Они и не заметили, как он тихо прокрался в свой кабинет. Замолчали пристыженно, будто и впрямь уличенные в стремительно произошедшем только что прелюбодеянии. Пит плюхнулся сердито в кресло напротив дивана. И не плюхнулся даже, а слегка в него запрыгнул, смешно приподняв толстый бабий зад.

– Пит, это не другая женщина. Ты не понял просто. Это Надежда. Та самая Надежда, моя спасительница.

– Да-а-а-а? – заинтересованно повернулся к Наде Пит. – Так это вы его, значит, скалкой?..

– Да, это была я! – сердито подтвердила Надежда. – Именно я огрела вашего дорогого приятеля скалкой в тот злополучный вечер. А еще именно ко мне ваш приятель приперся на следующий же день и заявил прямо при муже, что он у меня в квартире всю ночь провел. И семья моя тоже после этого напрочь распалась. Еще вопросы есть?

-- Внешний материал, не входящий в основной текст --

-- ==== Sys2Proof/Machine/Hose.lean ====
section
/-! DEFINITION. The rows HOSE, SLAB_CREDIT, RELEASE_ADD and HOSE_CFG_WRITE (spec/12 R305–R311, R318). -/
namespace Sys2Proof.Machine

/-- START_SLAB, START_RELEASED, ENGINE and CHANNEL of HOSE ARGS (Table 12.4). -/
def haStart (a : List Byte) : Nat := bytesAt a 0 4
def haReleased (a : List Byte) : Nat := bytesAt a 4 4
def haEngine (a : List Byte) : Nat := slice (bytesAt a 8 1) 0 1
def haChannel (a : List Byte) : Nat := slice (bytesAt a 8 1) 4 4

/-- The named channel is a host channel of a function (R300). -/
def State.hostChannel (s : State) (fn e c : Nat) : Bool := s.get (F.hoseCfgOwner e c) == 0 && s.get (F.hoseCfgFn e c) == fn

/-- Take a HOSE entry through the checks of R305 to its channel. -/
def takeTransfer (x : Entry) (d : List Byte) (s : State) : State :=
  let e := haEngine x.args
  let c := haChannel x.args
  let fn := s.sqFn x.sq
  let start := haStart x.args
  if !s.hostChannel fn e c then completeEntry x.uid (.internal 0x91 0) s
  else if !hdAccepted d e c false then completeEntry x.uid (.internal 0x90 0) s
  else if start < haReleased x.args ∨ hdSlabs d < start then completeEntry x.uid (.internal 0x90 0) s
  else if start = hdSlabs d then completeEntry x.uid (.ok start) s
  else if s.isShut (67 + e) then completeEntry x.uid (s.resultOfIsland 0x11 (67 + e) start) s
  else
    let t : Transfer := { engine := e, channel := c, uid := x.uid, fn := fn, allot := s.get (F.sqCfgAllot x.sq), cls := x.cls,
                          desc := d, slab := start, elem := 0, startReleased := haReleased x.args, begun := false,
                          stopping := false }
    startNext e c { s with hose := { s.hose with transfers := s.hose.transfers ++ [t] } }

/-- HOSE (R305): a dispatched HOSE entry whose descriptor has been read. -/
def execHose (uid : Nat) (s : State) : Out :=
  .next (match s.entry uid with
    | none => s
    | some x =>
      match x.desc with
      | none => s
      | some d => if x.opcode = 2 ∧ s.isOpen 56 ∧ (s.transferOf uid).isNone then takeTransfer x d s else s)

/-- The running transfer may write its next slab: not stalled, its release and its input credit there (R309, R310). -/
def State.slabReady (s : State) (t : Transfer) : Bool :=
  let st := s.channelState t.engine t.channel
  s.isOpen (67 + t.engine) && (st == 1 || st == 5)

/-- SLAB_CREDIT (R307): the slab in progress is written and credited; on a stream channel, the slab of its placement
group (R453). -/
def execSlabCredit (engine : Fin 2) (channel : Fin 16) (s : State) : Out :=
  .next (match s.running engine channel with
    | some t => if s.slabReady t then runSlab t s else s
    | none =>
      let g := groupOf engine channel
      if 12 ≤ channel.val ∧ s.groupReady g then placeSlab g s else s)

/-- RELEASE_ADD (R309, R318). -/
def execReleaseAdd (w : Writer) (engine : Fin 2) (channel : Fin 16) (add : BitVec 16) (s : State) : Out :=
  .next (writeAccess w (R.hoseReleaseAdd engine channel) add.toNat (releaseChannel engine channel add.toNat) s)

/-- The effect of a HOSEn_CFG_c write (R318): refused and counted unless the token's holder writes it, to an idle channel
with no transfer waiting, an upstream channel that is enabled being another one (log entry 22). -/
def writeHoseCfg (w : Writer) (e c : Nat) (v : Word) (s : State) : State :=
  let upE := getBits v 9 1
  let upC := getBits v 12 4
  if !s.hasToken w || s.hose.transfers.any (fun t => t.engine = e && t.channel = c) || (getBits v 8 1 == 1 && upE == e && upC == c) then
    s.bump (F.hoseErrCfgRefused e c) 1
  else noteReserved (R.hoseCfg e c) v (refreshUrgent (s.puts
    [(F.hoseCfgOwner e c, getBits v 0 2), (F.hoseCfgFn e c, getBits v 4 3), (F.hoseCfgUpEn e c, getBits v 8 1),
     (F.hoseCfgUpEngine e c, upE), (F.hoseCfgUpChannel e c, upC)]))

/-- HOSE_CFG_WRITE (R318). -/
def execHoseCfgWrite (w : Writer) (engine : Fin 2) (channel : Fin 16) (value : Word) (s : State) : Out :=
  .next (writeAccess w (R.hoseCfg engine channel) value.toNat (writeHoseCfg w engine channel value) s)

end Sys2Proof.Machine
end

– Нет, вопросов больше нет, – улыбнулся ей сочувственно Пит. – Значит, наш Сашка и в вашей жизни успел потоптаться порядочно. Такой вот он у нас – топтун по чужим жизням.

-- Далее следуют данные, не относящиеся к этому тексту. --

-- ==== Sys2Proof/Machine/HostCmd.lean ====
section
/-! DEFINITION. Host interface: doorbells, rings, interrupts, the token, functions, the link, configuration space and
BAR4 (spec/08 R197–R225; spec/04 R106). -/
namespace Sys2Proof.Machine

/-! BAR2 (R204) -/

/-- An access to the BAR2 of a function, judged as R557 judges BAR0: unreachable, held in Shade, or dark. -/
def bar2Access (f : Nat) (t : Tlp) (act : State → State) (s : State) : State :=
  let s1 := touchWake (.host (Fin.ofNat 8 f)) s
  if !s1.hostReaches f || s1.get F.bootStatusSafe == 1 then s1
  else if s1.mustHold then holdTlp t s1
  else if s1.isShut 60 then darkAccess 60 s1
  else act s1

/-- A doorbell of a ring written through a function's BAR2: discarded and counted unless that function owns the ring
(R204). `shade` tells that it was held in Shade. -/
def doorbell (f : Nat) (cq : Bool) (r v : Nat) (shade : Bool) (s : State) : State :=
  if cq then (if s.cqFn r = f then ringHead r v s else s.bump (F.cqHeadDiscarded r) 1)
  else if s.sqFn r = f then ringTail r v shade s
  else s.bump (F.sqTailDiscarded r) 1

/-- SQ_DOORBELL (R204, R211). -/
def execSqDoorbell (fn : Fin 8) (ring : Fin 64) (tail : BitVec 16) (s : State) : Out :=
  .next (bar2Access fn (.doorbell fn false ring tail) (doorbell fn false ring tail.toNat false) s)

/-- CQ_DOORBELL (R204, R211). -/
def execCqDoorbell (fn : Fin 8) (ring : Fin 64) (head : BitVec 16) (s : State) : Out :=
  .next (bar2Access fn (.doorbell fn true ring head) (doorbell fn true ring head.toNat false) s)

/-- Send the held messages of a function that nothing holds any more: PBA bits of unmasked vectors (R201, R218). -/
def sendHeld (f : Nat) (s : State) : State :=
  s.each (maskList 64 (s.fn f).pba) (fun v t =>
    let p := t.fn f
    if t.canIssue f && p.msixEnable && !p.msixMask && !(p.msix.getD v (0, 0, true)).2.2 then
      sendMsi f v (t.setFn f { p with pba := p.pba - 2 ^ v })
    else t)

/-- Write an entry of a function's MSI-X table; unmasked, a pending message is sent (R218). -/
def writeMsix (f v addr data : Nat) (mask : Bool) (s : State) : State :=
  let p := s.fn f
  sendHeld f (s.setFn f { p with msix := setAt v (addr, data, mask) p.msix })

/-- MSIX_UNMASK (R218): a write of a vector's table entry. -/
def execMsixUnmask (fn : Fin 8) (vector : Fin 64) (addr : DWord) (data : Word) (mask : Bool) (s : State) : Out :=
  .next (bar2Access fn (.msix fn vector addr data mask) (writeMsix fn vector addr.toNat data.toNat mask) s)

/-! Rings (R207–R209, R224) -/

/-- A refused configuration write (HOSTQ_ERROR). -/
def hostError (code : Nat) (s : State) : State := s.wr R.hostqError (BitVec.ofNat 32 code)

/-- An allotment lies in a function's range (R206). -/
def State.allotOf (s : State) (f a : Nat) : Bool := s.allotOwner a == some f

/-- Why an SQ may not be enabled: the first failed condition of R209, as a HOSTQ_ERROR code. -/
def State.sqRefusal (s : State) (r : Nat) : Option Nat :=
  let lg := s.get (F.sqCfgSizeLog2 r)
  let cq := s.get (F.sqCfgCq r)
  if lg < 4 ∨ 12 < lg ∨ s.rd64 (R.sqBase r) % 4096 ≠ 0 then some 5
  else if s.get (F.cqStatusState cq) ≠ RING_ENABLED ∨ s.cqFn cq ≠ s.sqFn r then some 6
  else if !s.allotOf (s.sqFn r) (s.get (F.sqCfgAllot r)) then some 7
  else none

/-- Why a CQ may not be enabled. -/
def State.cqRefusal (s : State) (r : Nat) : Option Nat :=
  let lg := s.get (F.cqCfgSizeLog2 r)
  if lg < 4 ∨ 12 < lg ∨ s.rd64 (R.cqBase r) % 4096 ≠ 0 then some 5
  else if s.get (F.cqCfgVector r) < 2 then some 8
  else if s.get (F.cqCfgSpace r) = 1 ∧ !s.allotOf (s.cqFn r) (s.get (F.cqCfgAllot r)) then some 7
  else none

/-- ENABLE 1: only a DISABLED ring is enabled, if R209 admits it. -/
def enableRing (cq : Bool) (r : Nat) (s : State) : State :=
  if cq then
    if s.get (F.cqStatusState r) ≠ RING_DISABLED then s
    else match s.cqRefusal r with
      | some e => hostError e s
      | none => s.puts [(F.cqStatusState r, RING_ENABLED), (F.cqStatusHaltReason r, 0), (F.cqCtrlEnable r, 1)]
  else
    if s.get (F.sqStatusState r) ≠ RING_DISABLED then s
    else match s.sqRefusal r with
      | some e => hostError e s
      | none => s.puts [(F.sqStatusState r, RING_ENABLED), (F.sqStatusHaltReason r, 0), (F.sqCtrlEnable r, 1)]

/-- Forget what Gardener 0 and island 60 hold of an SQ that has not been dispatched (R224). -/
def dropUndispatched (r : Nat) (s : State) : State :=
  { s with host := { s.host with
    heads := s.host.heads.filter (fun h => h.1 ≠ r),
    reads := s.host.reads.filter (fun x => match x.purpose with
      | .entry q => q != r
      | _ => true),
    doors := s.host.doors.filter (fun d => d.sq ≠ r),
    latched := s.host.latched.filter (fun l => l.1 ≠ r) } }

/-- Forget what the completion engine holds for a CQ. -/
def dropWaiting (r : Nat) (s : State) : State :=
  { s with host := { s.host with
    waiting := s.host.waiting.filter (fun c => c.cq ≠ r),
    unsignalled := s.host.unsignalled.filter (fun e => e.1 ≠ r) } }

/-- ENABLE 0: an SQ drains (R224); a CQ is disabled unless an SQ in service names it (R209). -/
def disableRing (cq : Bool) (r : Nat) (s : State) : State :=
  if cq then
    let st := s.get (F.cqStatusState r)
    if st ≠ RING_ENABLED ∧ st ≠ RING_HALTED then s
    else if (List.range 64).any (fun q => s.get (F.sqStatusState q) != RING_DISABLED && s.get (F.sqCfgCq q) == r) then hostError 9 s
    else disableCq r (dropWaiting r s)
  else
    let st := s.get (F.sqStatusState r)
    if st ≠ RING_ENABLED ∧ st ≠ RING_HALTED then s
    else settleSq r ((dropUndispatched r s).puts [(F.sqStatusState r, RING_DRAINING), (F.sqCtrlEnable r, 0)])

/-- A write of SQ_CTRL or CQ_CTRL. -/
def writeRingCtrl (cq : Bool) (r : Nat) (v : Word) (s : State) : State :=
  let s1 := noteReserved (if cq then R.cqCtrl r else R.sqCtrl r) v s
  if getBits v 0 1 = 1 then enableRing cq r s1 else disableRing cq r s1

/-- RING_ENABLE (R209). -/
def execRingEnable (fn : Fin 8) (cq : Bool) (ring : Fin 64) (s : State) : Out :=
  .next (writeAccess (.host fn) (if cq then R.cqCtrl ring else R.sqCtrl ring) 1 (writeRingCtrl cq ring 1) s)

/-- RING_DISABLE (R224). -/
def execRingDisable (fn : Fin 8) (cq : Bool) (ring : Fin 64) (s : State) : Out :=
  .next (writeAccess (.host fn) (if cq then R.cqCtrl ring else R.sqCtrl ring) 0 (writeRingCtrl cq ring 0) s)

/-- CQ_COALESCE_TIMER (R218): TIME × 4 µs have passed since the first unsignalled completion of a CQ. -/
def execCqCoalesceTimer (ring : Fin 64) (s : State) : Out :=
  let r := ring.val
  .next (if s.isShut 60 ∨ s.host.unsignalled.all (fun e => e.1 ≠ r) ∨ s.get (F.cqCfgIen r) = 0 ∨ s.get (F.cqCfgTime r) = 0 then s
    else sendMsi (s.cqFn r) (s.get (F.cqCfgVector r))
      { s with host := { s.host with unsignalled := s.host.unsignalled.filter (fun e => e.1 ≠ r) } })

/-! Heartbeat and token (R220–R222) -/

/-- BEAT restarts and arms the timer. -/
def beat (s : State) : State := s.puts [(F.hostqHeartbeatAgeMs, 0), (F.hostqHeartbeatArmed, 1)]

/-- HEARTBEAT_BEAT (R220): acts from PF0 alone. -/
def execHeartbeatBeat (fn : Fin 8) (s : State) : Out :=
  .next (writeAccess (.host fn) R.hostqHeartbeat (2 ^ 31) beat s)

/-- HEARTBEAT_LAPSE (R220). -/
def execHeartbeatLapse (s : State) : Out :=
  .next (if s.get F.hostqHeartbeatArmed = 1 ∧ s.get F.hostqTokenHolder = 0 ∧ s.inBloom then moveToken 1 2 s else s)

/-- A HOSTQ_TOKEN write (R222): refused for another key or function; OP 1 GRANT, 2 RECLAIM. -/
def writeToken (pf0 : Bool) (key op : Nat) (s : State) : State :=
  let holder := s.get F.hostqTokenHolder
  let how := s.get F.hostqTokenHow
  let result := fun (r : Nat) (t : State) => t.put F.hostqTokenResult r
  if !pf0 ∨ key ≠ 0x70C3 then result 1 s
  else if op = 1 then
    if holder ≠ 0 then result 2 s else result 0 (moveToken 1 1 s)
  else if op = 2 then
    if holder ≠ 1 then result 4 s
    else if how = 1 then result 3 s
    else if how = 2 ∨ how = 3 then result 0 (moveToken 0 0 s)
    else result 4 s
  else result 0 s

/-- A HOSTQ_TOKEN write by a host function; a VF's is refused, and the port never writes this register (R222, R241). -/
def tokenAccess (w : Writer) (key op : Nat) (s : State) : State :=
  match w with
  | .port => s
  | .host f =>
    let s1 := touchWake w s
    if f ≠ 0 ∧ s1.judge w R.hostqToken 4 = .zero then writeToken false key op s1
    else writeAccess w R.hostqToken (keyed key (op * 2 ^ 8)) (writeToken true key op) s

/-- GRANT (R222). -/
def execGrant (w : Writer) (key : BitVec 16) (s : State) : Out := .next (tokenAccess w key.toNat 1 s)
/-- RECLAIM (R222). -/
def execReclaim (w : Writer) (key : BitVec 16) (s : State) : Out := .next (tokenAccess w key.toNat 2 s)

/-! Functions and ring owners (R206, R207) -/

/-- A write that only PF0 may make, of a register of the HOSTQ block that a VF sees but that does not act for it: from a
VF it is refused with HOSTQ_ERROR 1 (R206). -/
def pf0Access (w : Writer) (off value : Nat) (act : State → State) (s : State) : State :=
  let s1 := touchWake w s
  match w with
  | .port => writeAccess w off value act s
  | .host f =>
    if f ≠ 0 ∧ (s1.judge w off 4 = .zero ∨ s1.judge w off 4 = .serve) then hostError 1 s1
    else writeAccess w off value act s

/-- A function has a ring that is not DISABLED. -/
def State.hasRing (s : State) (f : Nat) : Bool :=
  (List.range 64).any (fun r => (s.sqFn r == f && s.get (F.sqStatusState r) != RING_DISABLED) ||
    (s.cqFn r == f && s.get (F.cqStatusState r) != RING_DISABLED))

/-- A HOSTQ_FN_f write (R206). -/
def writeFn (w : Writer) (f base count : Nat) (s : State) : State :=
  let lap := fun (g : Nat) =>
    let b := s.get (F.hostqFnAllotBase g)
    let c := s.get (F.hostqFnAllotCount g)
    g != f && base < b + c && b < base + count
  if !isPf0 w then hostError 1 s
  else if !s.hasToken w then hostError 2 s
  else if 64 < base + count then hostError 7 s
  else if (List.range 8).any lap then hostError 3 s
  else if s.hasRing f then hostError 4 s
  else s.puts [(F.hostqFnAllotBase f, base), (F.hostqFnAllotCount f, count)]

/-- FN_WRITE (R206). -/
def execFnWrite (w : Writer) (fn : Fin 8) (base : BitVec 6) (count : BitVec 7) (s : State) : Out :=
  .next (pf0Access w (R.hostqFn fn) (base.toNat + 2 ^ 8 * count.toNat) (writeFn w fn base.toNat count.toNat) s)

/-- A HOSTQ_RING_OWNER_r write (R207). -/
def writeOwner (w : Writer) (r sq cq : Nat) (s : State) : State :=
  let sqNew := s.sqFn r != sq
  let cqNew := s.cqFn r != cq
  if !sqNew && !cqNew then s
  else if !isPf0 w then hostError 1 s
  else if !s.hasToken w then hostError 2 s
  else if (sqNew && s.get (F.sqStatusState r) != RING_DISABLED) || (cqNew && s.get (F.cqStatusState r) != RING_DISABLED) then
    hostError 4 s
  else s.puts [(F.hostqRingOwnerSqFn r, sq), (F.hostqRingOwnerCqFn r, cq)]

/-- RING_OWNER_WRITE (R207). -/
def execRingOwnerWrite (w : Writer) (ring : Fin 64) (sqFn cqFn : Fin 8) (s : State) : Out :=
  .next (pf0Access w (R.hostqRingOwner ring) (sqFn.val + 2 ^ 8 * cqFn.val) (writeOwner w ring sqFn cqFn) s)

/-! Reset of a function (R223, R296) -/

/-- Words of a register block take their Cold values, but those kept. -/
def coldBlock (lo hi : Nat) (kept : Nat → Bool) (s : State) : State :=
  resetRegs (fun _ => 0) (fun off => lo ≤ off && off < hi && !kept off) s

/-- HOSTQ registers that a function reset keeps (R223). -/
def resetKeeps (off : Nat) : Bool :=
  off == R.hostqToken || off == R.hostqLink || (R.hostqUrgentCfg ≤ off && off ≤ R.hostqUrgentCount) ||
    (R.hostqFn 0 ≤ off && off < R.hostqFn 8) || (R.hostqRingOwner 0 ≤ off && off < R.hostqRingOwner 64)

/-- The running entries of a function are cut at their next boundary and their completions discarded; stalled ones end,
and what has not begun is dropped. -/
def cutFunction (f : Nat) (s : State) : State :=
  let mine := fun (e : Entry) => s.sqFn e.sq == f
  let s1 := { s with host := { s.host with entries := s.host.entries.map (fun (e : Entry) =>
    if mine e then { e with discard := true } else e) } }
  let s2 := s1.each (s.mmu.stalls.filter (fun x => x.fn = f)) (fun x t => endStream x.stream 0x30 t)
  let s3 := s2.each (s2.host.entries.filter mine) (fun e t => cutEntry e.uid t)
  s3.each (s3.host.entries.filter (fun e => mine e && !s3.begun e.uid)) (fun e t => finishEntry e.uid 0 0 t)

/-- Rings of a function fall to DISABLED with Cold registers. -/
def coldRings (f : Nat) (s : State) : State :=
  let s1 := s.each ((List.range 64).filter (fun r => s.sqFn r == f)) (fun r t =>
    coldBlock (R.sqBase r) (R.sqBase r + 0x20) (fun _ => false) (dropUndispatched r t))
  s1.each ((List.range 64).filter (fun r => s.cqFn r == f)) (fun r t =>
    coldBlock (R.cqBase r) (R.cqBase r + 0x20) (fun _ => false) (dropWaiting r t))

/-- Allotments of a function at its reset: batches gone, MMU_FN_f Cold, no cached translation (R296). -/
def coldMmu (f : Nat) (s : State) : State :=
  let base := s.get (F.hostqFnAllotBase f)
  let count := s.get (F.hostqFnAllotCount f)
  let s1 := { s with mmu := { s.mmu with
    batches := s.mmu.batches.filter (fun b => b.fn ≠ f),
    nextBatch := setAt f 1 s.mmu.nextBatch, writePos := setAt f 0 s.mmu.writePos,
    tlb := s.mmu.tlb.filter (fun t => !(base ≤ t.allot && t.allot < base + count)) } }
  coldBlock (R.mmuFrBase f) (R.mmuFrBase f + 0x20) (fun _ => false) s1

/-- Reset one function: its work, rings and allotments, and its configuration (R223). -/
def resetOne (f : Nat) (s : State) : State :=
  let s1 := coldMmu f (coldRings f (cutFunction f s))
  let s2 := { s1 with host := { s1.host with heldLow := s1.host.heldLow.filter (fun e => e.1 ≠ f) } }
  s2.setFn f (.reset (s2.fn f).present)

«…Бедоносец», – хотела вставить Надежда, да передумала почему-то. Будто кто за язык поймал – погоди ярлыки клеить. Тут, похоже, и без тебя этих наклейщиков хватает.

– Мне вот интересно, Сашка, как ты там, в тех дворах, оказался-то? Чего тебя туда понесло? Я же машину поймал, до дому тебя в тот вечер довез, у подъезда специально высадил. И время было не позднее, светло еще было.

– Я не помню, Пит. Ей-богу, не помню. Меня уж и так и этак потом в полиции спрашивали – ну ничего не помню! Очнулся в темноте, лежал между урной и скамейкой какой-то, как бомжик несчастный. А потом встал и пошел. В голове ужасное что-то творилось, и перед глазами все прыгало. Помню, наизнанку еще выворачивало периодически, прошу прощения за подробности. А потом вижу: мой же дом стоит! И двор вроде бы мой, все такое знакомое… Ну я с радости и поднялся на третий этаж и ключи достал…

– …и получил вдобавок скалкой по голове! – закончила его рассказ Надежда. – Только я не поняла: вы в тот вечер вместе были, что ли?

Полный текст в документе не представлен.